Disasters can pose a threat to public health both during the event and long in the wake of its aftermath. Natural disasters can disrupt utilities and cut people off from fresh water or food and even result in fires or explosions that can send toxic fumes and debris into the air, putting entire populations at risk of infection. Other emergencies have clear public health implications from the outset. A deliberate biochemical attack, for example, poses direct and immediate threats that can easily spread beyond the initial impact zone.
In fact, there is scarcely an emergency situation that does not have some public health component. This is why public health preparedness is such a critical component of any disaster readiness plan. From controlling the spread of disease inside a single hospital, to managing an outbreak as it traverses an entire region - public health preparedness specialists are needed to develop plans, coordinate responses and use prior experiences to help prevent the next crisis from even occurring.
This specialization is just one of the many career outcomes of the Online Emergency Management and Homeland Security degree at Arizona State University. With this, students may one day play a critical role in helping keep communities and individuals safe from harm in the event of a disaster.
Joining the Ultimate Team Effort
While the fallout from some disasters can be easily contained, many types of public health emergencies are dangerous precisely because of their potential to spread.
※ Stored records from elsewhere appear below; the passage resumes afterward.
/-- The first of a list of operands that fails a check, with the lanes of all that fail it. -/
def operandTrouble (cause : Nat) (bad : StoreOperand → Bool) (ops : List StoreOperand) : Option Trouble :=
  match ops.find? bad with
  | some o =>
    some { cause := cause, addr := o.off, lanes := (ops.filter bad).foldl (fun m p => m ||| p.lanes) 0 }
  | none => none

/-- R158 step 3: alignment of every operand, then its place in the scratchpad. Gathered rows follow the operands. Which operand is
named first when several fail is the model's choice (log entry 54). -/
def Ctx.storeFault (x : Ctx) (ops rows : List StoreOperand) : Option Trouble :=
  let skew (o : StoreOperand) : Bool := o.off % o.align ≠ 0
  let out (o : StoreOperand) : Bool := o.size ≠ 0 && !x.g.inScratch o.off o.size
  operandTrouble 0x0D skew ops <|> operandTrouble 0x0D skew rows <|>
    operandTrouble 0x0B out ops <|> operandTrouble 0x0B out rows

/-- The lane that supplies the warp's scalar operands (R157). -/
def Ctx.first (x : Ctx) : LaneSet := oneLane ((lowest x.act).getD 0)

/-- A 128-byte aligned operand named by a code. -/
def Ctx.operand (x : Ctx) (o : Opnd) (size : Nat) : StoreOperand :=
  { off := x.one o, size := size, align := 128, lanes := x.first }

/-- The banks of a mask in increasing order. -/
def banksOf (mask : Word) : List Nat := (List.range 32).filter fun b => mask.toNat.testBit b

/-- The first bank of a list that is not the group's (cause 1) or whose token is not where it must be (cause 2). -/
def State.bankFault (s : State) (x : Ctx) (token : Bank → Bool) : List Nat → Option Trouble
  | [] => none
  | b :: t =>
    match tfind (s.core (coreOf x.w)).banks b with
    | none => some { cause := 0x11, sub := 1, lanes := x.act }
    | some k =>
      if k.owner ≠ groupOf x.w then some { cause := 0x11, sub := 1, lanes := x.act }
      else if token k then s.bankFault x token t
      else some { cause := 0x11, sub := 2, lanes := x.act }

/-- A bank's token is at the unit. -/
def Bank.atUnit (k : Bank) : Bool := k.set.isNone

/-- A warp of the group is among a bank's holders. -/
def Bank.holds (w : Nat) (k : Bank) : Bool := k.set.isSome && k.holders.toNat.testBit (w % 64)

/-- The rows of a warp's band: first row and the row after its last (R163). -/
def Bank.band (w : Nat) (k : Bank) : Nat × Nat :=
  let set := (k.set.getD 0).toNat
  let n := popCount 64 set
  let q := popCount (w % 64) set
  (32 * q / n, 32 * (q + 1) / n)

/-! ### The queue (R154, R155) -/

/-- The core-store bytes that a queued operation reads: ranges of offset and length. -/
def Queued.reads (q : Queued) : List (Nat × Nat) :=
  match q.op with
  | .product (.mmag x c) _ _ =>
    let sh := prodShape (.mmag x c)
    (q.bOff, q.bLen) :: (q.vector.filter (· ≠ 0xFFFFFFFF)).map fun v => (q.aOff + v.toNat * sh.wA, sh.wA)
  | .product .. => [(q.aOff, q.aLen), (q.bOff, q.bLen)]
  | .tensor (.tcon8 _ _ _ _ _ _ acc _) u m o => [(u, 2048), (m, 256)] ++ if acc then [(o, 2048)] else []
  | .fromCore _ _ n off => [(off, 128 * n)]
  | _ => []

/-- The core-store bytes that a queued operation writes. -/
def Queued.writes (q : Queued) : List (Nat × Nat) :=
  match q.op with
  | .tensor _ _ _ o => [(o, 2048)]
  | .toCore _ _ n off => [(off, 128 * n)]
  | _ => []

/-- The granules of ranges. -/
def granulesIn (rs : List (Nat × Nat)) : List Nat :=
  (rs.flatMap fun (o, n) => (List.range (n / 16)).map fun i => o / 16 + i).eraseDups

/-- A write of a warp to its core's store older than an operation and not made touches a granule (R155). -/
def Warp.dirty (W : Warp) (core seq granule : Nat) : Bool :=
  W.ops.any fun o => o.seq < seq && (o.kind.isWrite || o.kind = .matrix) && !o.made && o.acc.any fun a =>
    match a.loc with
    | .store c off => c = core && !a.done && overlaps off (max 1 a.size) (granule * 16) 16
    | .global _ => false

/-- A queued operation has read its core-store operands whole. -/
def Queued.read (q : Queued) : Bool := (granulesIn q.reads).all fun g => (tfind q.image g).isSome

/-- A queued operation may read a granule now: every operation ahead of it has read its operands, none of them writes the granule, and
no earlier write of its warp to it is outstanding (R154, R155). -/
def State.readableNow (s : State) (core : Nat) (ahead : List Queued) (q : Queued) (granule : Nat) : Bool :=
  ahead.all (fun p => p.read && !p.writes.any fun (o, n) => overlaps o n (granule * 16) 16) &&
    match q.seq with
    | some n => !(s.warp q.warp).dirty core n granule
    | none => true

/-- Reads granules of a queued operation as they stand, with the poison mark in bit 128. -/
def State.readGranules (s : State) (core : Nat) (ahead : List Queued) (q : Queued) (granules : List Nat) : Queued :=
  { q with
    image := (granules.filter (s.readableNow core ahead q)).foldl (fun t g =>
      let (b, bad) := s.coreRead core (16 * g) 16
      tput t g (ofBytes b + b2n bad * 2 ^ 128)) q.image }

/-- A queued operation that has not begun to read. -/
def Queued.unread (q : Queued) : Queued := { q with image := [] }

/-- MATRIX_READ, a move of the matrix unit: the operation at a place of the queue reads some of its operand granules (R155). Those
behind it have not started (R154). -/
def State.matrixRead (s : State) (core place : Nat) (granules : List Nat) : State :=
  let queue := (s.core core).queue
  match queue[place]? with
  | none => s
  | some q =>
    let mine := (granulesIn q.reads).filter granules.contains
    let q := s.readGranules core (queue.take place) q mine
    s.onCore core fun c => { c with queue := c.queue.take place ++ q :: (c.queue.drop (place + 1)).map Queued.unread }

/-- Clears banks of accumulator memory. -/
def Core.zeroBanks (c : Core) (mask : Word) : Core :=
  { c with
    acc := c.acc.filter fun (k, _) => !(mask.toNat.testBit (k / 2048))
    accPoison := c.accPoison.filter fun (k, _) => !(mask.toNat.testBit (k / 512)) }

/-- Performs the grants and discards at the front of a core's queue (R160 to R162). -/
def Core.drainQueue (c : Core) : Nat → Core
  | 0 => c
  | n + 1 =>
    match c.queue with
    | { op := .zero mask, .. } :: t | { op := .drop mask, .. } :: t =>
      ({ c with queue := t }.zeroBanks mask).drainQueue n
    | _ => c

/-- Enters an operation in the queue of a core; when those ahead of it have read theirs, its operands are read as they stand (R154,
R155). -/
def State.enqueue (s : State) (core : Nat) (q : Queued) : State :=
  let queue := (s.core core).queue
  let q := s.readGranules core queue q (granulesIn q.reads)
  s.onCore core fun c => { c with queue := c.queue ++ [q] }.drainQueue (queue.length + 1)

/-- A queue entry of the issuing warp. -/
def Ctx.queued (x : Ctx) (seq : Option Nat) (op : MatOp) : Queued :=
  { warp := x.w, seq := seq, op := op, aOff := 0, bOff := 0, aLen := 0, bLen := 0, vector := [], scales := [],
    image := [] }

/-- Queues an operation that raises mma: its outstanding operation, the convergence register, the queue (R25, R156). A
core-store result is recorded as the operation's access. -/
def State.queueOp (s : State) (x : Ctx) (cv : Option (Fin 8)) (d : Opnd) (q : Queued) : State :=
  let acc : List Access := q.writes.map fun (o, n) =>
    { lane := 0, dest := 0, loc := .store (coreOf x.w) o, size := n, data := [], cmp := 0, done := false }
  let s := s.onWarp x.w fun W => W.clearSigns cv
  let s := s.pushOp x.w { x.op (some 3) .matrix with dst := d, acc := acc }
  s.enqueue (coreOf x.w) q

/-! ### Issue -/

/-- The scale entries at the front of a FIFO suit an mmas (R170): words by kind, then type, then 32 lanes. -/
def Warp.scalesOk (W : Warp) (sty : Ty) : Bool :=
  let tag := if sty = .e8m0 then 2 else 0
  W.scales.length ≥ 66 && nth 0 W.scales 0 = BitVec.ofNat 32 tag && nth 0 W.scales 33 = BitVec.ofNat 32 (tag + 1)

/-- A code that must be a vector code (R157). -/
def vectorUse (o : Opnd) (write : Bool := false) : List Use :=
  if o.isVector then [{ o := o, wide := false, write := write }] else [rd (.bad 0)]

/-- The issue of a product (R156 to R158, R165 to R171). -/
def product (i : Instr) (p : Prod) (gather : Option Opnd) (s : State) : Result :=
  let sh := prodShape i
  let extra := match gather with
    | some c => vectorUse c
    | none => []
  issue { port := 2, guard := p.g, uses := [rd p.a, rd p.b] ++ extra } (fun x s =>
    let idx : List Word := match gather with
      | some c => (List.range 32).map fun l => x.W.src x.w c l
      | none => []
    let a := x.operand p.a (if gather.isSome then 0 else 32 * sh.wA)
    let b := x.operand p.b (32 * sh.wB)
    let rows := (idx.zipIdx.filter fun (v, _) => v ≠ 0xFFFFFFFF).map fun (v, l) =>
      ({ off := a.off + v.toNat * sh.wA, size := sh.wA, align := sh.wA, lanes := oneLane l } : StoreOperand)
    let scaled := decide (sh.blk ≠ 0)
    match x.cvFault p.cv with
    | some t => .fault t
    | none =>
      if scaled && !x.W.scalesOk sh.sty then .fault { cause := 0x12, lanes := x.act }
      else
        match x.storeFault [a, b] rows <|> s.bankFault x Bank.atUnit [p.tile.val / 2] with
        | some t => .fault t
        | none =>
          if x.W.saturated 3 then .stall
          else
            let q : Queued :=
              { x.queued (some x.W.seq) (.product i p.tile.val p.zc) with
                aOff := a.off, bOff := b.off, aLen := 32 * sh.wA, bLen := 32 * sh.wB, vector := idx,
                scales := if scaled then x.W.scales.take 66 else [] }
            let s := if scaled then s.onWarp x.w fun W => { W with scales := W.scales.drop 66 } else s
            .done (s.queueOp x p.cv .zero q)) s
Health preparedness specialists working in the public health sector must therefore be ready to collaborate with a diverse group of professionals, organizations and layers of government in order to deploy critical resources and prevent further escalation.
Depending on the nature of the emergency, this may entail working with hospitals and local medical staff or enlisting scientific experts and researchers. It can also require coordinating communications and resources through various government offices and even deploying military support. Working as a public health preparedness specialist takes significant management skills to ensure that such varied teams are able to function effectively as a cohesive unit.